Back in 2011, when I went to BEA, I attended a Scholastic event where Maggie Stiefvater was a guest and ever since then, I’ve found way too much delight in saying her name (now that I know I can say it correctly. I hope it’s obvious I’m talking about her last name. I’m very bad at phonetic reading of names, but I do know how to pronounce “Maggie”).
I’ve also discovered that Maggie Stiefvater is a master of writing books that sound completely unappealing to me and then I end up really enjoying them. (Although The Scorpio Races took me forEEEEEEVER to get into).
Apparently, though, I am not a quick learner because I keep putting off reading her books for ages and then I finnnnnnnally give in and love it. I’m not very bright, clearly. I’m certain I never would have read it if Princess Nebraska hadn’t raved about it.
I had this sense that The Raven Boys would be all fairies in the woods (that’s pretty much the worst description I can give a book – I hate books about fairies, especially when it’s about their world entirely and no real world involved), and . . .yeah, not for me.
(Someday, I will manage to write a book review that doesn’t include eighty paragraphs about ME ME ME before I talk about the actual book. But today is not that day and the next three thousand days aren’t looking good either).
the raven boys by maggie stiefvater
Per usual, I was 100% off. The Raven Boys is not about fairies.
It’s actually about boys at a private school called Aglionby. You know the kind – rich kids, nice cars, lots of family money, generally stuck on themselves.
Blue Sargent knows their kind too, and she has a policy of staying away from the Raven Boys, as they are known in the little town that houses Aglionby.
Blue’s a bit of an oddball herself, living with her mother and some aunts who all happen to be clairvoyants. Blue herself is not, but she has the ability to amplify supernatural things with her presence, so her family always wants her around during readings or other major events.
And then, in a graveyard with her aunt one night, she sees Gansey.

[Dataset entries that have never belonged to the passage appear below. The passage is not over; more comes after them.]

-- ==== Sys2Proof/Tests/Slice0.lean ====
section
/-! SUPPORT. Tests of single steps against spec/95_test_vectors.md and the words spec/30_encoding.md
writes out, and for every statement of Obligations.lean a state that meets its hypotheses. -/

open Sys2Proof Sys2Proof.Machine

namespace Sys2Proof.Tests

/-! ## Helpers -/

/-- The next state, if the outcome is one. -/
def after (o : Host.Outcome State Fault Refusal) : Option State :=
  match o with
  | .next s => some s
  | .fault _ => none
  | .refused _ => none

/-- The reason of a refusal, if the outcome is one. -/
def refusal (o : Host.Outcome State Fault Refusal) : Option Refusal :=
  match o with
  | .next _ => none
  | .fault _ => none
  | .refused r => some r

/-- The state after reset. -/
def idle : State := State.reset

/-- `:01su15` is being sent, and nothing of it was acknowledged yet. -/
def sending : State :=
  { idle with
    encPh := .body, encW := true, encCmd := 0x75, vbuf := [(0, 0x31), (1, 0x35)], vlen := 2 }

/-- The last body byte `5` of `:01su15` is on the port: `:01su1` sums to 436, 20 modulo 26 (K9). -/
def lastBodyByte : State := { sending with encI := 6, acc := 20 }

/-- The checksum letter of `:01su15` is on the port: 489 is 21 modulo 26. -/
def sendingCk : State := { sending with encPh := .ck, acc := 21 }

/-- The LF of CR LF is on the port. -/
def lastTermByte : State := { sending with encPh := .term, encI := 1, acc := 21 }

/-- An attempt started at 1000. -/
def seeking : State := { idle with decSt := .seek, lastT := 1000, tPrev := 1000 }

/-- `:` was taken. -/
def atAddrHi : State := { seeking with decSt := .addrHi, acc := 6 }

/-- `:0` was taken. -/
def atAddrLo : State := { seeking with decSt := .addrLo, acc := 2, ah := 0x30 }

/-- `:01ok` was taken (K15). -/
def atPayload : State :=
  { seeking with decSt := .payload, acc := 9, pbuf := [(0, 0x6F), (1, 0x6B)], plen := 2 }

/-- `:01okJ` was taken. -/
def swallowing : State := { atPayload with decSt := .swallow }

/-- The settle delay of 20 ms runs since 1000. -/
def settling : State :=
  { atPayload with decSt := .settle, setT0 := 1000, params := { idle.params with settleDelay := 20 } }

/-- The state with one input presented. -/
def withInput (s : State) (t : Nat) (e : Event) : State := { s with inputs := [⟨t, [], e⟩] }

/-- The state with a byte waiting, and offered. -/
def withOffer (s : State) (t : Nat) (b : Byte) : State := { s with inputs := [⟨t, [b], .rxOffer b⟩] }

/-! ## Ill-formed operands are refused by the check (R76) -/

theorem test_wf_addr_zero : (Instr.addrWr 0).wellFormed = false := by decide
theorem test_wf_addr_hundred : (Instr.addrWr 100).wellFormed = false := by decide
theorem test_wf_push_letter : (Instr.valPush 0x78).wellFormed = false := by decide
theorem test_wf_send_capital : (Instr.encSend true 0x41).wellFormed = false := by decide
theorem test_wf_edges : ([.addrWr 1, .addrWr 99, .valPush 0x30, .valPush 0x39, .encSend false 0x61,
    .encSend true 0x7A, .accAdd 0xFF, .pbufRd 0xFF] : List Instr).all Instr.wellFormed = true := by
  decide

/-! ## Words written from R72, R74 and R78 -/

theorem test_decode_nop : decode 0b0000000000000000 = .ok .nop := by decide
theorem test_decode_acc_reset : decode 0b0001000000000000 = .ok .accReset := by decide
theorem test_decode_acc_add : decode 0b0010000000111010 = .ok (.accAdd 0x3A) := by decide
theorem test_decode_acc_read : decode 0b0011000000000000 = .ok .accRead := by decide
theorem test_decode_addr_wr : decode 0b0100000000001100 = .ok (.addrWr 12) := by decide
theorem test_decode_addr_rd : decode 0b0101000000000000 = .ok .addrRd := by decide
theorem test_decode_val_clr : decode 0b0110000000000000 = .ok .valClr := by decide
theorem test_decode_val_push : decode 0b0111000000110001 = .ok (.valPush 0x31) := by decide
theorem test_decode_send_read : decode 0b1000000001110101 = .ok (.encSend false 0x75) := by decide
theorem test_decode_send_write : decode 0b1000000101110101 = .ok (.encSend true 0x75) := by decide
theorem test_decode_dec_start : decode 0b1001000000000000 = .ok .decStart := by decide
theorem test_decode_stat_rd : decode 0b1010000000000000 = .ok .statRd := by decide
theorem test_decode_plen_rd : decode 0b1011000000000000 = .ok .plenRd := by decide
theorem test_decode_pbuf_rd : decode 0b1100000000000011 = .ok (.pbufRd 3) := by decide
theorem test_decode_errc_rd : decode 0b1101000000000000 = .ok .errcRd := by decide
theorem test_decode_reserved_opcode : decode 0xE000 = .error .reservedOpcode := by decide
theorem test_decode_reserved_flag : decode 0x8200 = .error .reservedField := by decide
theorem test_decode_reserved_data : decode 0x10FF = .error .reservedField := by decide
theorem test_decode_table_word : decodeTableWord 16 0x8175 = some (.encSend true 0x75) := by decide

And it’s not just any night or any graveyard – this is the night when the ghosts that appear in the graveyard are of people who will die in the next year.
Of course, she doesn’t have any idea who Gansey is, but she’s immediately intensely curious because she’s never actually seen anything the least bit supernatural.
Also, her mother and aunts have been foreseeing for years that she’ll kill her true love with a kiss and so she can’t help but wonder if the reason she sees Gansey in the graveyard is because SHE is the reason he’ll be dead within the year.
And then she meets the real Gansey and he’s much more than just a rich kid at a snobby school. He’s on a quest to find the mystical elements in Henrietta and find the Raven King (whoever he is). And he’s going to pull everyone he comes in contact with into his journey. Blue is no exception. Despite a rocky start, Blue finds herself pulled into his group of friends, and she quickly becomes as obsessed as Gansey and his three closest friends with this adventure.
The book is told from three alternating points of view (all in third person, which makes them much easier to keep track of). You have Blue, you have Gansey who is on a mission to find the supernatural elements that the tiny town of Henrietta houses, and you have Adam, one of Gansey’s closest friends who is a scholarship student at Aglionby and has a hard time with all the money he’s surrounded by when he’s working his tail off to make it (not to mention that his home life is a pretty enormous disaster).
I’ve noticed that Maggie Stiefvater has an amazing ability to have these fantastical elements to stories set in real life and make it seem completely normal. Werewolves? No biggie. Killer water horses? Why not? Here, it seemed just completely plausible that Blue was seeing future ghosts in a graveyard, having visions in a time-warped wood, and that Gansey really will find the Raven King. I mean, what could be more normal?
Also, this is the first of a The Raven Boys series, and it definitely feels that way in that you get to the end and you have about four million questions. But I prefer that to a book that feels complete and then it does well and so the writer just keeps going with a story that really was already finished. Ahem.
I listened to The Raven Boys and the narration was spot on. I loved the reader so so much – he had just the right dry delivery of hilarious lines that made me laugh aloud more than once. (I always know when I’m writing a review of a book I listened to because I have to go look at a summery to see how you spell EVERY SINGLE NAME in the book).
Frankly, although the plot is interesting, I didn’t even need the plot to be good in this case. I was so taken with the delightful, rich characters and the tight, funny writing that I might have loved it even if it were about fairies in the woods. The fact that it was not was just icing on the cake.
Is The Raven Boys the best book ever? Nope. But it was one where I was anxious to go running or even do the dishes so I could listen some more. And frankly, that’s what I’m generally looking for in a book.